/-- A descriptor whose access passes (R280). -/
theorem withDesc_reaches {s : State} {va n align : Nat} {ps : List Piece} {es : List TlbEnt} (h : Reaches s va n align .read false ps es)
    (k : State → List Byte → State) :
    withDesc s va n align k = k (loadedDesc s s.cur.core ps es).1 (loadedDesc s s.cur.core ps es).2 := by
  rw [withDesc, withAccess_reaches h]
  simp only [keepPages_cur]
  rfl

end Sys2Proof.Machine

namespace Sys2Proof.Machine

/-! ### Scales, random words, SEAL and OPEN (R241 to R244) -/

/-- The lanes of a register built from them (R217). -/
theorem ofLanes_fold (w n : Nat) (f : Nat → Nat) :
    (List.range n).foldl (fun acc i => acc ||| ((f i % 2 ^ w) <<< (w * i))) 0 < 2 ^ (w * n) ∧
    ∀ i, i < n → (List.range n).foldl (fun acc i => acc ||| ((f i % 2 ^ w) <<< (w * i))) 0 / 2 ^ (w * i) % 2 ^ w = f i % 2 ^ w := by
  induction n with
  | zero => exact ⟨by simp, fun i hi => absurd hi (by omega)⟩
  | succ n ih =>
    obtain ⟨hlt, hget⟩ := ih
    rw [List.range_succ, List.foldl_append, List.foldl_cons, List.foldl_nil]
    generalize (List.range n).foldl (fun acc i => acc ||| ((f i % 2 ^ w) <<< (w * i))) 0 = low at hlt hget ⊢
    have hx : f n % 2 ^ w < 2 ^ w := Nat.mod_lt _ (Nat.two_pow_pos w)
    have hsum : low ||| ((f n % 2 ^ w) <<< (w * n)) = f n % 2 ^ w * 2 ^ (w * n) + low := by
      rw [Nat.or_comm, ← Nat.shiftLeft_add_eq_or_of_lt hlt, Nat.shiftLeft_eq]
    rw [hsum]
    constructor
    · calc f n % 2 ^ w * 2 ^ (w * n) + low < (f n % 2 ^ w + 1) * 2 ^ (w * n) := by rw [Nat.add_mul]; omega
        _ ≤ 2 ^ w * 2 ^ (w * n) := Nat.mul_le_mul_right _ hx
        _ = 2 ^ (w * (n + 1)) := by rw [← Nat.pow_add, Nat.mul_succ, Nat.add_comm]
    · intro i hi
      rcases Nat.lt_succ_iff_lt_or_eq.mp hi with h | rfl
      · obtain ⟨k, rfl⟩ := Nat.exists_eq_add_of_lt h
        have hsplit : f (i + k + 1) % 2 ^ w * 2 ^ (w * (i + k + 1)) = f (i + k + 1) % 2 ^ w * 2 ^ (w * k) * 2 ^ w * 2 ^ (w * i) := by ring
        rw [hsplit, Nat.add_comm, Nat.add_mul_div_right _ _ (Nat.two_pow_pos _), Nat.add_mul_mod_self_right, hget i h]
      · rw [Nat.add_comm, Nat.add_mul_div_right _ _ (Nat.two_pow_pos _), Nat.div_eq_of_lt hlt, Nat.zero_add, Nat.mod_mod]

theorem lane_ofLanes {w n i : Nat} (f : Nat → Nat) (hi : i < n) (hw : w * n ≤ 2048) : lane (ofLanes w n f) w i = f i % 2 ^ w := by
  obtain ⟨hlt, hget⟩ := ofLanes_fold w n f
  rw [lane_eq, ofLanes, toNat_ofNat_of_lt hlt hw, hget i hi]

/-- The address of an access does not change as its sources are read (R245). -/
@[simp] theorem effAddr_reads (s : State) (slot : Nat) (codes : List Nat) (x y : Word) (off : Int) :
    effAddr (reads (s.atSlot slot) codes) x y off = effAddr s x y off := by
  simp only [effAddr, reads_cur]; rfl

/-- The address of LDK and STK (R241). -/
def scaleAddr (s : State) (f : F3) : Nat := effAddr s (s.srcS 3 f.a) (s.srcS 3 f.b) (xOff f)

/-- LDK and STK move 8 bytes of LOCAL once their checks pass (R241). -/
theorem withScale_reaches {f : F3} {s : State} {need : Need} {ps : List Piece} {es : List TlbEnt} (hl : isLocal (scaleAddr s f) = true)
    (h8 : scaleAddr s f % 8 = 0) (hr : Reaches (reads (s.atSlot 3) [f.a, f.b]) (scaleAddr s f) 8 8 need false ps es)
    (k : State → List Piece → State) :
    withScale (s.atSlot 3) f need k = k (keepPages (reads (s.atSlot 3) [f.a, f.b]) s.cur.core es) ps := by
  have hea : effAddr (reads (s.atSlot 3) [f.a, f.b]) (s.srcS 3 f.a) (s.srcS 3 f.b) (xOff f) = scaleAddr s f := effAddr_reads s 3 _ _ _ _
  simp only [withScale, reads_sval, atSlot_sval, hea, hl, h8]
  rw [if_neg (by decide), if_neg (by decide), withAccess_reaches hr, reads_cur]
  rfl

theorem loadK_eq (s : State) (d : Nat) (v : Word) :
    loadK s d v = addLanding s { landK 3 d v (BitVec.allOnes 64) 6 true with mem := true } := by
  have hm : mask64 = (BitVec.allOnes 64).setWidth 2048 := by
    apply BitVec.eq_of_toNat_eq
    rw [mask64, BitVec.toNat_ofNat, BitVec.toNat_setWidth, BitVec.toNat_allOnes]
  rw [loadK, landK, hm]

theorem execLdk_loads {f : F3} {s : State} {ps : List Piece} {es : List TlbEnt} (hi : Issues 3 f.g s) (hl : isLocal (scaleAddr s f) = true)
    (h8 : scaleAddr s f % 8 = 0) (hr : Reaches (reads (s.atSlot 3) [f.a, f.b]) (scaleAddr s f) 8 8 .read false ps es) :
    let r := loadNow (keepPages (reads (s.atSlot 3) [f.a, f.b]) s.cur.core es) 0 ps
    execLdk f s = .next (addLanding r.2.2 { landK 3 f.d (BitVec.ofNat 64 (leNat r.1)) (BitVec.allOnes 64) 6 true with mem := true }) := by
  intro r
  rw [execLdk, slotOp_issues hi, withScale_reaches hl h8 hr, loadK_eq]

theorem execStk_stores {f : F3} {s : State} {ps : List Piece} {es : List TlbEnt} (hi : Issues 3 f.g s) (hl : isLocal (scaleAddr s f) = true)
    (h8 : scaleAddr s f % 8 = 0) (hr : Reaches (reads (s.atSlot 3) [f.a, f.b]) (scaleAddr s f) 8 8 .write false ps es) :
    execStk f s = .next (storeEffs (noteTouched (keepPages (reads (s.atSlot 3) [f.a, f.b]) s.cur.core es) ps true) 0 ps
      (natLE 8 (s.curCore.live.kreg f.d).toNat)) := by
  have hk := live_of_offAccess (keepPages_offAccess (reads (s.atSlot 3) [f.a, f.b]) es)
  rw [reads_cur, atSlot_cur_core] at hk
  rw [execStk, slotOp_issues hi, withScale_reaches hl h8 hr, hk, reads_kreg, atSlot_curCore]

/-- A strand finds a word in its range, and takes it (R73, R75). -/
theorem popRandom_pops {s : State} (hd : (s.coreJob s.cur.core).det = false ∨ s.curCore.rngClaim = true)
    (hr : s.curCore.live.rngNext < s.curCore.rngEnd) (k : State → Word → State) :
    popRandom s k = k (s.onArch fun a => { a with rngNext := a.rngNext + 1 }) (genG s.curCore.rngKey (BitVec.ofNat 64 s.curCore.live.rngNext)) := by
  have hclaim : ((s.coreJob s.cur.core).det && !s.curCore.rngClaim) = false := by rcases hd with h | h <;> simp [h]
  simp only [popRandom, hclaim, Core.popWord, if_pos hr]
  rfl

/-- The tile operation of SEAL (opcode 16) and OPEN (17) (R243). -/
def sealOp (s : State) (f : F3) (opc : Nat) : MOp :=
  { slot := 3, opc := opc, fn := 0, td := ⟨f.d, s.curCore.live.treg f.d⟩, key := (s.srcS 3 f.a).toNat, iv := s.srcS 3 f.b, pc := s.cur.pc,
    inst := s.cur.inst }
/-- The checks of SEAL and OPEN at issue (R244). -/
def sealFault (s : State) (f : F3) (opc : Nat) : Option (Nat × Nat) :=
  sealCheck (reads (s.atSlot 3) [f.a, f.b]) s.cur.core (sealOp s f opc) (tileOf (s.curCore.live.treg f.d) 0).outside

/-- SEAL and OPEN join the tile operations or raise what their checks say (R244). -/
theorem sealIssue_joins {f : F3} {s : State} {opc : Nat} (hi : Issues 3 f.g s) (h : sealFault s f opc = none) :
    sealIssue opc f s = .next ((reads (s.atSlot 3) [f.a, f.b]).withEff (.tile (sealOp s f opc))) := by
  rw [sealIssue, slotOp_issues hi]
  simp only [reads_sval, atSlot_sval, reads_cur, reads_treg, atSlot_curCore, atSlot_cur_core, atSlot_cur_place]
  simp only [sealFault, sealOp] at h
  simp only [h]
  rfl
theorem sealIssue_raises {f : F3} {s : State} {opc : Nat} {v : Nat × Nat} (hi : Issues 3 f.g s) (h : sealFault s f opc = some v) :
    sealIssue opc f s = .next (raise (reads (s.atSlot 3) [f.a, f.b]) v.1 v.2) := by
  rw [sealIssue, slotOp_issues hi]
  simp only [reads_sval, atSlot_sval, reads_cur, reads_treg, atSlot_curCore, atSlot_cur_core, atSlot_cur_place]
  simp only [sealFault, sealOp] at h
  simp only [h]

/-- Settles O26: LDK and STK once their access passes, MOVK by its form, RNDW and RNDC by the word they take, SEAL and OPEN by their checks. -/
theorem scalesRandomWordsAndSealsComplete : Obligations.ScalesRandomWordsAndSealsComplete := by
  refine ⟨fun f s hi => ⟨fun ps es hl h8 => ⟨fun hr => execLdk_loads hi hl h8 hr, fun hr => execStk_stores hi hl h8 hr⟩,
    fun h0 => ?toScale, fun h1 => ?fromScale, fun h2 => ?move, fun hd hr => ⟨?word, ?lanes⟩⟩,
    fun f s hi => ⟨sealIssue_joins hi, sealIssue_joins hi⟩⟩
  case toScale =>
    show execMovk f s = _
    rw [execMovk, slotOp_issues hi]
    simp only [h0, giveK_eq, deliver_reads]
    rfl
  case fromScale =>
    show execMovk f s = _
    rw [execMovk, slotOp_issues hi]
    simp only [h1, giveS_eq, deliver_plain]
    rfl
  case move =>
    show execMovk f s = _
    rw [execMovk, slotOp_issues hi]
    simp only [h2, giveK_eq, deliver_plain]
    rfl
  case word =>
    show execRndw f s = _
    rw [execRndw, slotOp_issues hi, popRandom_pops (s := s.atSlot 3) hd hr, giveS_eq, ← onArch_atSlot, deliver_plain]
    rfl
  case lanes =>
    refine ⟨_, ?_, fun j hj => lane_ofLanes _ hj (by decide) |>.trans (Nat.mod_mod _ _)⟩
    show execRndc f s = _
    rw [execRndc, slotOp_issues hi, popRandom_pops (s := s.atSlot 3) hd hr, giveV_eq, ← onArch_atSlot, deliver_plain]
    rfl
= = = = =
# WHAT YOU SHOULD DO:
Set down precisely the lines above between the line holding "them (R217). -/" and the line holding "have hx : f", inclusive, and nothing beyond them.

# WORKED SOLUTION:
/-- The lanes of a register built from them (R217). -/
theorem ofLanes_fold (w n : Nat) (f : Nat → Nat) :
    (List.range n).foldl (fun acc i => acc ||| ((f i % 2 ^ w) <<< (w * i))) 0 < 2 ^ (w * n) ∧
    ∀ i, i < n → (List.range n).foldl (fun acc i => acc ||| ((f i % 2 ^ w) <<< (w * i))) 0 / 2 ^ (w * i) % 2 ^ w = f i % 2 ^ w := by
  induction n with
  | zero => exact ⟨by simp, fun i hi => absurd hi (by omega)⟩
  | succ n ih =>
    obtain ⟨hlt, hget⟩ := ih
    rw [List.range_succ, List.foldl_append, List.foldl_cons, List.foldl_nil]
    generalize (List.range n).foldl (fun acc i => acc ||| ((f i % 2 ^ w) <<< (w * i))) 0 = low at hlt hget ⊢
    have hx : f n % 2 ^ w < 2 ^ w := Nat.mod_lt _ (Nat.two_pow_pos w)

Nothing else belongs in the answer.